» **AVAILABLE DATA**:
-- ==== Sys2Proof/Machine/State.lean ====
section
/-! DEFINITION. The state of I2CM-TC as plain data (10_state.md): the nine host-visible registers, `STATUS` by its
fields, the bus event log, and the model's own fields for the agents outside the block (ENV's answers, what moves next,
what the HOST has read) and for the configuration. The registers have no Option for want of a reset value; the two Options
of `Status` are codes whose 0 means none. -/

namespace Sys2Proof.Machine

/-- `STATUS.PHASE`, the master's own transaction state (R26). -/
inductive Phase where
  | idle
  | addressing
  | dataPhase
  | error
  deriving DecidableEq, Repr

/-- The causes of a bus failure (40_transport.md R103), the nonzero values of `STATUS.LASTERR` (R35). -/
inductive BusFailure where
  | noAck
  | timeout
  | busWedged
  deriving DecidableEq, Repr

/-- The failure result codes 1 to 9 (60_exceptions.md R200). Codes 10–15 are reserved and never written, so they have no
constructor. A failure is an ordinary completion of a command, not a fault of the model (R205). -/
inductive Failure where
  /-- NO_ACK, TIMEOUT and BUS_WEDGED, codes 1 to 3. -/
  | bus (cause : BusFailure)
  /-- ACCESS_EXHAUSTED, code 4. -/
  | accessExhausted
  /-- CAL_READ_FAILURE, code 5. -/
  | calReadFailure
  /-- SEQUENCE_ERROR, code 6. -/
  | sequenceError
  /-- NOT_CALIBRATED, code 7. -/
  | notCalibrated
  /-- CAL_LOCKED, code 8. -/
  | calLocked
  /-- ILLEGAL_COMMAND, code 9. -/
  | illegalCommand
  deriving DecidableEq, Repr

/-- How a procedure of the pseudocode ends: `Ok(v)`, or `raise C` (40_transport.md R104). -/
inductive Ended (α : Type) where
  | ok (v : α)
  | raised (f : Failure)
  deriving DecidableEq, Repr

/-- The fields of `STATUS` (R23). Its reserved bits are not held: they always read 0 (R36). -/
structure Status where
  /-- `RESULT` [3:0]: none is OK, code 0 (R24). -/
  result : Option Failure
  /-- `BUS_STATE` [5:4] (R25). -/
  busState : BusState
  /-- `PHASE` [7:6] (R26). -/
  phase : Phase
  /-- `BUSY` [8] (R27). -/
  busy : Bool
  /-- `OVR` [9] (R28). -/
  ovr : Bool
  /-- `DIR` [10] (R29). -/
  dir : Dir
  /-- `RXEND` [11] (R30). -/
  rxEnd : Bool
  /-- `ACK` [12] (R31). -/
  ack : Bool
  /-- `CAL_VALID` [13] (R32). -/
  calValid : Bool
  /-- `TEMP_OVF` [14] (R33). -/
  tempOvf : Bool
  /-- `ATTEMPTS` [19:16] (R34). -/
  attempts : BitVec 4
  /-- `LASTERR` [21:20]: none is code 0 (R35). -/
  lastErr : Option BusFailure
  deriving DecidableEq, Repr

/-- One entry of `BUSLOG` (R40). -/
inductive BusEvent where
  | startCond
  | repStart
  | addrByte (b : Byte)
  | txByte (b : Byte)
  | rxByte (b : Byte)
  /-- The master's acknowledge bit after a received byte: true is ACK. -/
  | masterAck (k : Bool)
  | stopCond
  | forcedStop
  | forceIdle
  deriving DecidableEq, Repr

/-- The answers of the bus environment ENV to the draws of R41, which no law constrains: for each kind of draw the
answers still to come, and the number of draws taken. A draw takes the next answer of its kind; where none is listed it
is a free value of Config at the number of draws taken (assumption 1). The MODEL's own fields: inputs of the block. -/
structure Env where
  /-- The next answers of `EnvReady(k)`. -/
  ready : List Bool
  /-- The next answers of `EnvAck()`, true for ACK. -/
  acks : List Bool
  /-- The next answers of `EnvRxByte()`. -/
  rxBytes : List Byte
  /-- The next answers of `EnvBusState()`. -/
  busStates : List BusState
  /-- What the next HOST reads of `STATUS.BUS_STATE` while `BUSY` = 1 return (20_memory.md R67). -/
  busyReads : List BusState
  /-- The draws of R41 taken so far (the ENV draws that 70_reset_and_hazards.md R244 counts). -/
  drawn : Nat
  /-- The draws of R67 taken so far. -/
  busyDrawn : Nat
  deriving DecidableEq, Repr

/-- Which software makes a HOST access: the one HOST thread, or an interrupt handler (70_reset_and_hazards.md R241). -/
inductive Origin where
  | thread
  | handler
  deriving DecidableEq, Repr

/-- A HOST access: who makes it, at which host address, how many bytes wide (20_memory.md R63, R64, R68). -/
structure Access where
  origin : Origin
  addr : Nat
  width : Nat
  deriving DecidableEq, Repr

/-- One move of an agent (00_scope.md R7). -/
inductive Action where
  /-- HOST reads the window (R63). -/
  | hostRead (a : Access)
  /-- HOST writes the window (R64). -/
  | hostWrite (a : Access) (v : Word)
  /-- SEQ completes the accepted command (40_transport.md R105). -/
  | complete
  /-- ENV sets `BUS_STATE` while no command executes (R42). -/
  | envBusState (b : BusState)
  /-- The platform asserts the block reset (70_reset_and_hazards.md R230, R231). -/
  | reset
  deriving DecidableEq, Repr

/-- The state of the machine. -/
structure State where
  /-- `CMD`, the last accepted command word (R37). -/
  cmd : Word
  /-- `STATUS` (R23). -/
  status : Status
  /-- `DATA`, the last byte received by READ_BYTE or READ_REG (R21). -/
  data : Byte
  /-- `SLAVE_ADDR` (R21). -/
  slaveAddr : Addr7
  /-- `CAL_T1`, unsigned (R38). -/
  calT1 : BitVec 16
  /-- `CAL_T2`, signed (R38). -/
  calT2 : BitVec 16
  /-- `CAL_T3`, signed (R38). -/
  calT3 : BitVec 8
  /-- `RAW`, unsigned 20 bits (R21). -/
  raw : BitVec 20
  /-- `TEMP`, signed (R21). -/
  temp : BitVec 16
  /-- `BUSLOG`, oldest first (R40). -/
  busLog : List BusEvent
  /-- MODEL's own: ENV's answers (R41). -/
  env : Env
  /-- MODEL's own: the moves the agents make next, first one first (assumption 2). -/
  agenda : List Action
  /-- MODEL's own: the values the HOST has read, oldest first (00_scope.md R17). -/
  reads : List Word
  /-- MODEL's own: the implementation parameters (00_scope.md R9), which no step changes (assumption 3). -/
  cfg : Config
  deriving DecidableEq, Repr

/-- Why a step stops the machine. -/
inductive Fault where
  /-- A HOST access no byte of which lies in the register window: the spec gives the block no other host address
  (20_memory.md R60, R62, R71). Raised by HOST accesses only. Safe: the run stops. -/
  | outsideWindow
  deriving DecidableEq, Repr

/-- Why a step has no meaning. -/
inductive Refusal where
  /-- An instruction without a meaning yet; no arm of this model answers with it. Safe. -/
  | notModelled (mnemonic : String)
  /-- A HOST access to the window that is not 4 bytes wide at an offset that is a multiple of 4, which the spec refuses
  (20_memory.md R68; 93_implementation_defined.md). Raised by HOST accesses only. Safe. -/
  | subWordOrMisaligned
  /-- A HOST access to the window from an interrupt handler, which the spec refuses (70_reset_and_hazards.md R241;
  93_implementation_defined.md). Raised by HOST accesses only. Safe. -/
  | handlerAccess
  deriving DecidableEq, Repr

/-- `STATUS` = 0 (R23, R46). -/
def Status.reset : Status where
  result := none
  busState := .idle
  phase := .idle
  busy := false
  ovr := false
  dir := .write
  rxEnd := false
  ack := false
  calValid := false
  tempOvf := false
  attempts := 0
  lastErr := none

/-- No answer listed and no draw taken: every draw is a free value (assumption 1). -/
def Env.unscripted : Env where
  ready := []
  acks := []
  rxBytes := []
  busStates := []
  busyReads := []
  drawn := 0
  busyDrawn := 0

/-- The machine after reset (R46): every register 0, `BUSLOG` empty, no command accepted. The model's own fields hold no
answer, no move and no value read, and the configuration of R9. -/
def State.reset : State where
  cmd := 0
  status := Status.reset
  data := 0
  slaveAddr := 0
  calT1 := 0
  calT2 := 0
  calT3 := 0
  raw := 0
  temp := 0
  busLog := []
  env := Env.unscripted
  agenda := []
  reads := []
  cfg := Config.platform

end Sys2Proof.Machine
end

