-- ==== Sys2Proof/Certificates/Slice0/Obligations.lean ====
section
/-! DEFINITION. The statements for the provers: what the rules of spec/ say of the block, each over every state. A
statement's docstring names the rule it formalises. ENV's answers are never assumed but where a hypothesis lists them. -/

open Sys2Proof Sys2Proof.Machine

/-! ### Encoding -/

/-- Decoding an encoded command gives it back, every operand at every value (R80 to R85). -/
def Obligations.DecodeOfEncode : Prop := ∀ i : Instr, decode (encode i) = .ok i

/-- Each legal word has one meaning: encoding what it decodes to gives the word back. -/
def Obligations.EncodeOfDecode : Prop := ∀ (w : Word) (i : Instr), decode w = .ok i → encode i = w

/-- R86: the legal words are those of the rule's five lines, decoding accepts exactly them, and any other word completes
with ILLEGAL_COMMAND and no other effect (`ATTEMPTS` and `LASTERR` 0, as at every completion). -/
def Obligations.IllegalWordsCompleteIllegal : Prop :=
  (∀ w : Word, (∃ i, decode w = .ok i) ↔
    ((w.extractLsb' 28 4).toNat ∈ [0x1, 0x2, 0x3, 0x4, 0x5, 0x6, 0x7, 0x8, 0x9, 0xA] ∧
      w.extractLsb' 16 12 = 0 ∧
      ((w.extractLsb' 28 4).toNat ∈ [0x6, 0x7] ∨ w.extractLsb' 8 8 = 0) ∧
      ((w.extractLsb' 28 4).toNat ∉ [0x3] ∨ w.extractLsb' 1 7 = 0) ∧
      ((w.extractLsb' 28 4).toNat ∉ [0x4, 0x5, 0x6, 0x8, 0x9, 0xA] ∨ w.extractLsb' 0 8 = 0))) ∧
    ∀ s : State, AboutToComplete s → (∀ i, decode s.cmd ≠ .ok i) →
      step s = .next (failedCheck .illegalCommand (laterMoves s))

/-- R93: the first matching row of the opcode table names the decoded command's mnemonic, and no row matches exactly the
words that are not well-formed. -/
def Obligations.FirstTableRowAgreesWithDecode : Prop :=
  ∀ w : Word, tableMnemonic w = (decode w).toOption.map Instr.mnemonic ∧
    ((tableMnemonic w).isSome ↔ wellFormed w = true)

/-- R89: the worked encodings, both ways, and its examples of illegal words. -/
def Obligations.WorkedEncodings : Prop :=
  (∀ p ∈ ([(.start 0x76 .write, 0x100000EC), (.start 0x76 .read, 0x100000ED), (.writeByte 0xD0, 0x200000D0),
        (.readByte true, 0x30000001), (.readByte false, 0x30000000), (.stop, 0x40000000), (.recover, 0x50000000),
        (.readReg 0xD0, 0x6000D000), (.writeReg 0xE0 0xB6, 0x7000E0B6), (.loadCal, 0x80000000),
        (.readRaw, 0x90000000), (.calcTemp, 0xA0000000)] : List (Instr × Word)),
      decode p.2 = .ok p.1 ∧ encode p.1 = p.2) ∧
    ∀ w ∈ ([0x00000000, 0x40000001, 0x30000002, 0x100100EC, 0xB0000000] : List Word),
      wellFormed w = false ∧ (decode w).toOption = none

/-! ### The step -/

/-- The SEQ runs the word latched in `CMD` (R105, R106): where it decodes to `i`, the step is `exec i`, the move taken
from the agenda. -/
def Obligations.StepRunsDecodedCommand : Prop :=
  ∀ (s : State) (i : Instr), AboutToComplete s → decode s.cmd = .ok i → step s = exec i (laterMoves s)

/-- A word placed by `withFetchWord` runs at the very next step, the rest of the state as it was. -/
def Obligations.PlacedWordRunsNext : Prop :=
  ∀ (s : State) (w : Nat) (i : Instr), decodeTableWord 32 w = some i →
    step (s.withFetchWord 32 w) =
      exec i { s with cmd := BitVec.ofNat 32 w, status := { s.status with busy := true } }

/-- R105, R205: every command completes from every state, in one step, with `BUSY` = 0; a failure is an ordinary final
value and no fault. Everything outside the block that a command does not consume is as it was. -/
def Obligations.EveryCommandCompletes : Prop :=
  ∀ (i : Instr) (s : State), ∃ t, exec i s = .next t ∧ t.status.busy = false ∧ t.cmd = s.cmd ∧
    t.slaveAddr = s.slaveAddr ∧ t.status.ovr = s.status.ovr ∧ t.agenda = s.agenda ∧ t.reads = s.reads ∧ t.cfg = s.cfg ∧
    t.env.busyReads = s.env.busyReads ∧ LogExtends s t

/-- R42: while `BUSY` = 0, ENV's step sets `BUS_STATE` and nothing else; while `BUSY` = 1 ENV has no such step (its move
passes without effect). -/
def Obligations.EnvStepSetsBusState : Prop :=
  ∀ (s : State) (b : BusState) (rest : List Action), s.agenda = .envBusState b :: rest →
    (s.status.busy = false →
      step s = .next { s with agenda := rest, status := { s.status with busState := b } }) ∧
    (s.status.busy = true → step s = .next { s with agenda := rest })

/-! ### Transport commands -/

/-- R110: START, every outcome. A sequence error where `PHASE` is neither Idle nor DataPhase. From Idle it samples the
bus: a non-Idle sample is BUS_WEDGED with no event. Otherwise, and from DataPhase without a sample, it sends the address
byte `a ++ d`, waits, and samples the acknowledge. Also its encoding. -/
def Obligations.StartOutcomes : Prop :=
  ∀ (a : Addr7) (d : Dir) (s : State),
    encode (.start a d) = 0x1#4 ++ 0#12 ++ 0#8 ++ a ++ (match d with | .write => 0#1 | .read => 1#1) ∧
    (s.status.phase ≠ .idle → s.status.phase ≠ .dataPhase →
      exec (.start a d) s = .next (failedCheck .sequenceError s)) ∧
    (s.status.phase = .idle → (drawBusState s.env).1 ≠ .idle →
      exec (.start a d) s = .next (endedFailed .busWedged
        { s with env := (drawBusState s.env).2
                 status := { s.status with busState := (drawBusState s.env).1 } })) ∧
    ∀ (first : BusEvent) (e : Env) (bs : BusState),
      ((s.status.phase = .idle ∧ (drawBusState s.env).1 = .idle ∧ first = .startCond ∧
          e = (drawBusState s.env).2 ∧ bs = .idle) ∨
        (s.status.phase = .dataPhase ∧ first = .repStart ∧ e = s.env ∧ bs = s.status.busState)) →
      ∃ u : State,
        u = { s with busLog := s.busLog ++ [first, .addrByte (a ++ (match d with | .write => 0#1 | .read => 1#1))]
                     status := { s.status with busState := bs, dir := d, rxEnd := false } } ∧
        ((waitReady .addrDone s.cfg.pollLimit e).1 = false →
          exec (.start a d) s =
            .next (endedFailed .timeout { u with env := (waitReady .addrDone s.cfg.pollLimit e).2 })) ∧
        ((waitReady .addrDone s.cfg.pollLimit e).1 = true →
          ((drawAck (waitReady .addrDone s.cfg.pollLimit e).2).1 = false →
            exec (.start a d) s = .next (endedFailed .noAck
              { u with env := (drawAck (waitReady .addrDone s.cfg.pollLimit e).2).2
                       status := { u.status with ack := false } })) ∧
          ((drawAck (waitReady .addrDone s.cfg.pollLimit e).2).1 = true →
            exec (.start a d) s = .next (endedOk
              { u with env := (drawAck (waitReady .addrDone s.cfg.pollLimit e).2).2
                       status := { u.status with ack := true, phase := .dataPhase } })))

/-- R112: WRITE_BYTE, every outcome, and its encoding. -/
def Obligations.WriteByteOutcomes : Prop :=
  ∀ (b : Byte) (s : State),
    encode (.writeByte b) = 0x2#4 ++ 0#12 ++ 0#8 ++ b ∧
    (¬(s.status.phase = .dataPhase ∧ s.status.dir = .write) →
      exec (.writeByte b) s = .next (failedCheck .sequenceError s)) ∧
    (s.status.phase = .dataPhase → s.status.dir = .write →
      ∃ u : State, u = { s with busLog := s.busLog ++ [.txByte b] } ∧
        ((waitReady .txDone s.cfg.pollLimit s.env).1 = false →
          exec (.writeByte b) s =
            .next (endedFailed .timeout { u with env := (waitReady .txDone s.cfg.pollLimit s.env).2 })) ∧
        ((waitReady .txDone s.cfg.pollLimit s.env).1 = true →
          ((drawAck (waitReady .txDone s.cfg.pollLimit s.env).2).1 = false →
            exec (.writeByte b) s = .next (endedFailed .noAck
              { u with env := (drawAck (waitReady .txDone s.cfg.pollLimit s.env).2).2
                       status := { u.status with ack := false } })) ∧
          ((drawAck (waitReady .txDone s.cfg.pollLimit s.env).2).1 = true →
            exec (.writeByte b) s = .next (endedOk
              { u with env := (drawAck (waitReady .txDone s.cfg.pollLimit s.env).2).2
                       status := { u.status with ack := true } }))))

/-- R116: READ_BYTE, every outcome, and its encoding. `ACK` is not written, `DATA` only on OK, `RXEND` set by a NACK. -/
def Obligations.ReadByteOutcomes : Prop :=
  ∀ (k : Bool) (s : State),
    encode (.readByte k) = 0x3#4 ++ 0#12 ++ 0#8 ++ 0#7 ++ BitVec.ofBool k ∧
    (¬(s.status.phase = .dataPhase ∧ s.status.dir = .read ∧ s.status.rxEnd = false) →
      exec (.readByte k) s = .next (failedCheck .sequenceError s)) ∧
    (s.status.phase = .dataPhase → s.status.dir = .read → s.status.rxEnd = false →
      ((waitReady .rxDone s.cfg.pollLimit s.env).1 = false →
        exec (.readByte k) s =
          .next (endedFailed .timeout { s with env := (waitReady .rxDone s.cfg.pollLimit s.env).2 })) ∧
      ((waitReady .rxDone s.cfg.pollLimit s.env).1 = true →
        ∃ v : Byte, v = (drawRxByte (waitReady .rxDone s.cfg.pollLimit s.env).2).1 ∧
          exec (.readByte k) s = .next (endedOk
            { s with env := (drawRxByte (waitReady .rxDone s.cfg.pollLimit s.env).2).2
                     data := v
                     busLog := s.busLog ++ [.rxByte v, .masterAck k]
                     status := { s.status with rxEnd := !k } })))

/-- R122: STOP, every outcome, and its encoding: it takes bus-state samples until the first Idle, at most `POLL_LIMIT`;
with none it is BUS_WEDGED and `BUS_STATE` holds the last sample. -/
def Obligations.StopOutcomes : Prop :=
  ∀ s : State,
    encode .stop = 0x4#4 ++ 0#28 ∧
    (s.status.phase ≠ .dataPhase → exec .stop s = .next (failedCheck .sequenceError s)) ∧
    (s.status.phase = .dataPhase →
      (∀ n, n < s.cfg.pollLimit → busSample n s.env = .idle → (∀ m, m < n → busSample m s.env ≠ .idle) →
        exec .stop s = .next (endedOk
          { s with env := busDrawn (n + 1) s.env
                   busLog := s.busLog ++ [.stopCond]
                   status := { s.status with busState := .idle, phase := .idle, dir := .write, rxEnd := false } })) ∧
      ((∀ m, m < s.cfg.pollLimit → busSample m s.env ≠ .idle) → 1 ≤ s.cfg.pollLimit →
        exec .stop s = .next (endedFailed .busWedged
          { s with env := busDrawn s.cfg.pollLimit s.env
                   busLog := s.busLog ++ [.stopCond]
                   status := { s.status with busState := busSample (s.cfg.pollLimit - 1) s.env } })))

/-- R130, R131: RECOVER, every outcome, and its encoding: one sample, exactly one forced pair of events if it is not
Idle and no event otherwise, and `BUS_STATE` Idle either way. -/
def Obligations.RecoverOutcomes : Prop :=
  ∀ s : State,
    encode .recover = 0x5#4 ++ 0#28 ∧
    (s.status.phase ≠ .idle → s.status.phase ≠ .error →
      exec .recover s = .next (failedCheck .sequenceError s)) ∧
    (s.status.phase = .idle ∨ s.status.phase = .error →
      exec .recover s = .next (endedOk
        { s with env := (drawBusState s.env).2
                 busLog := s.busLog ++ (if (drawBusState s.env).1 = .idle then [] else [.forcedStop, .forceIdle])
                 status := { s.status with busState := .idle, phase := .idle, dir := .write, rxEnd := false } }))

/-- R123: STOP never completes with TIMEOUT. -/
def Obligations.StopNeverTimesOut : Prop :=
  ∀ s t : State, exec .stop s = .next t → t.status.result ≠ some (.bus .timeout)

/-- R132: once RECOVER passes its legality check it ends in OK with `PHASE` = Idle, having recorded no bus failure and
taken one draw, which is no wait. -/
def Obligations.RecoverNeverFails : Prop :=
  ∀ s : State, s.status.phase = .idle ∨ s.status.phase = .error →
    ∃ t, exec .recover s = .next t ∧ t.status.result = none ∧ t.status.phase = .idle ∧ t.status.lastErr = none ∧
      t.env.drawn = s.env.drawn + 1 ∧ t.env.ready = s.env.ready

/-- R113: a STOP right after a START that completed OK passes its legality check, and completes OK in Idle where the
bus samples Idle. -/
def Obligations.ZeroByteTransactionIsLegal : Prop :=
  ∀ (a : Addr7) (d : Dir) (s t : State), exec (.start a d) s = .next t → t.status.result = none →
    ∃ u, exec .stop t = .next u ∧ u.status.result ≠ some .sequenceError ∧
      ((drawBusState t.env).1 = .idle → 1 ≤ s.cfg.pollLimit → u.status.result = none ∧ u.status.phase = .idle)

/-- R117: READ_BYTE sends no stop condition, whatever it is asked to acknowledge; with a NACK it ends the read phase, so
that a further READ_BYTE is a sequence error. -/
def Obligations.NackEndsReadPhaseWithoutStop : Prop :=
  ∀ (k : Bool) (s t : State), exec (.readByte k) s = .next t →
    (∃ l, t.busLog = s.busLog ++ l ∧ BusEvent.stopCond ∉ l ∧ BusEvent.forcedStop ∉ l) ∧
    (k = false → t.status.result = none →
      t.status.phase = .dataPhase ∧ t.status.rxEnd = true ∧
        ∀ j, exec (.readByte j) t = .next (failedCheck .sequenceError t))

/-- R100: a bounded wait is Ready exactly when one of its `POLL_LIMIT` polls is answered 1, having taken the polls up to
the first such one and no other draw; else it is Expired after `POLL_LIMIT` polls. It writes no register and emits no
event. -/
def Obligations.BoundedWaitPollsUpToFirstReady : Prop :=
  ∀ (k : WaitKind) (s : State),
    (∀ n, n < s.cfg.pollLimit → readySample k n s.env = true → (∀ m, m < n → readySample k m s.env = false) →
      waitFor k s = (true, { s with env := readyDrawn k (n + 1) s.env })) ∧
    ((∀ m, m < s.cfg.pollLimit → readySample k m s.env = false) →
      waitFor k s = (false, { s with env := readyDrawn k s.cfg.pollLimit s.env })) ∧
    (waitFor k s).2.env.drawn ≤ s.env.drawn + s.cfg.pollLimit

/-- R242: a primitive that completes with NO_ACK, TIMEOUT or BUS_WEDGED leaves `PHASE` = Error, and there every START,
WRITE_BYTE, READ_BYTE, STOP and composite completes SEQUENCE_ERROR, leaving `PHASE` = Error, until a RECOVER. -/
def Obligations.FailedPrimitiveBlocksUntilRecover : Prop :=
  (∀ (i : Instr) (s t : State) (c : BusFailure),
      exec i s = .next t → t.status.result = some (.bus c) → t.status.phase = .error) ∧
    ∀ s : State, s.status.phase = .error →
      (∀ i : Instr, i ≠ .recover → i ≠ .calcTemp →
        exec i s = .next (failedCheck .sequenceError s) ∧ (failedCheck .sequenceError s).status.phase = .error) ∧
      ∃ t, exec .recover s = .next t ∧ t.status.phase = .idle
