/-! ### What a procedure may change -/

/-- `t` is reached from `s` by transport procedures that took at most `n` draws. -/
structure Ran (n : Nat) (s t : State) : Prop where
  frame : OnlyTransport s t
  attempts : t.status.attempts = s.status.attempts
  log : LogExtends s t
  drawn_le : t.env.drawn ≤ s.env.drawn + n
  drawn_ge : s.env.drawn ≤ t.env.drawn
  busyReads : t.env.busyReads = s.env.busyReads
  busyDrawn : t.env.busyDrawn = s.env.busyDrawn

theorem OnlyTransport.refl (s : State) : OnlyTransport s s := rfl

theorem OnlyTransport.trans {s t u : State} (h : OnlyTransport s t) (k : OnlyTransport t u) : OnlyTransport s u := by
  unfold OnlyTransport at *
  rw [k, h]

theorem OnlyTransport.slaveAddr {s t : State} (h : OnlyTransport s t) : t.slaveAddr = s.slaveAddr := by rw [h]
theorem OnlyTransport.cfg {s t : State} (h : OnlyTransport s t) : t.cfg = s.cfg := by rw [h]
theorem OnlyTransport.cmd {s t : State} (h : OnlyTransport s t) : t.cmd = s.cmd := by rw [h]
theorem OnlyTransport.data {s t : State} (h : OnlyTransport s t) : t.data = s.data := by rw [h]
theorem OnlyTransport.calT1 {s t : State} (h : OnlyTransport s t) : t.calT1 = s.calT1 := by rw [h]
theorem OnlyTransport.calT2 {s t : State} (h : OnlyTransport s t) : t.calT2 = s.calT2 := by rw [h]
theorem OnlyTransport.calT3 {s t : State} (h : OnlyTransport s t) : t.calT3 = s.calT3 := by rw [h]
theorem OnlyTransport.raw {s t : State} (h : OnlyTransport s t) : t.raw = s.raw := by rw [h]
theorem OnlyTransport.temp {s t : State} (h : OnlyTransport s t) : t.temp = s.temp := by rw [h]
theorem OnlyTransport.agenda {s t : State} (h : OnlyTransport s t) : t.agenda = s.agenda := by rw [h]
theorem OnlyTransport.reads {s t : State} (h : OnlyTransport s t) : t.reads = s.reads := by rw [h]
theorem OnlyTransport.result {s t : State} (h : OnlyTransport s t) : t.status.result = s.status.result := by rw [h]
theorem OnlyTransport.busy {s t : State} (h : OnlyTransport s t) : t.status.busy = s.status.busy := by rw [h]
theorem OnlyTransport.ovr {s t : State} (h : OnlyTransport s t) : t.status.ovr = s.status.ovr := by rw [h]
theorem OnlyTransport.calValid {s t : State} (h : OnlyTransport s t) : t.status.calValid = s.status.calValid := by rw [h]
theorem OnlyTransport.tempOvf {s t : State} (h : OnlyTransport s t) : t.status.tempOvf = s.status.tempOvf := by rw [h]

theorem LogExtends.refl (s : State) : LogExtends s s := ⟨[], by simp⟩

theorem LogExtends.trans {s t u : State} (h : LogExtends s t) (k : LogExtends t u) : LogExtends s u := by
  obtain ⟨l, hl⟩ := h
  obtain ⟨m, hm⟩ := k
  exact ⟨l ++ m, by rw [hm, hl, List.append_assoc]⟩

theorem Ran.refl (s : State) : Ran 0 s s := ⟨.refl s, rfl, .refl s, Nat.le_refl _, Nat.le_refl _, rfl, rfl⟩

» **INSTRUCTIONS FOR THE TASK**:
Among the records above, repeat exactly the line with "lastErr : Option BusFailure", the line with "busStates : List BusState", and every line in between, and only those.

» **ANSWER FOR THIS EXERCISE**:
  lastErr : Option BusFailure
  deriving DecidableEq, Repr

/-- One entry of `BUSLOG` (R40). -/
inductive BusEvent where
  | startCond
  | repStart
  | addrByte (b : Byte)
  | txByte (b : Byte)
  | rxByte (b : Byte)
  /-- The master's acknowledge bit after a received byte: true is ACK. -/
  | masterAck (k : Bool)
  | stopCond
  | forcedStop
  | forceIdle
  deriving DecidableEq, Repr

/-- The answers of the bus environment ENV to the draws of R41, which no law constrains: for each kind of draw the
answers still to come, and the number of draws taken. A draw takes the next answer of its kind; where none is listed it
is a free value of Config at the number of draws taken (assumption 1). The MODEL's own fields: inputs of the block. -/
structure Env where
  /-- The next answers of `EnvReady(k)`. -/
  ready : List Bool
  /-- The next answers of `EnvAck()`, true for ACK. -/
  acks : List Bool
  /-- The next answers of `EnvRxByte()`. -/
  rxBytes : List Byte
  /-- The next answers of `EnvBusState()`. -/
  busStates : List BusState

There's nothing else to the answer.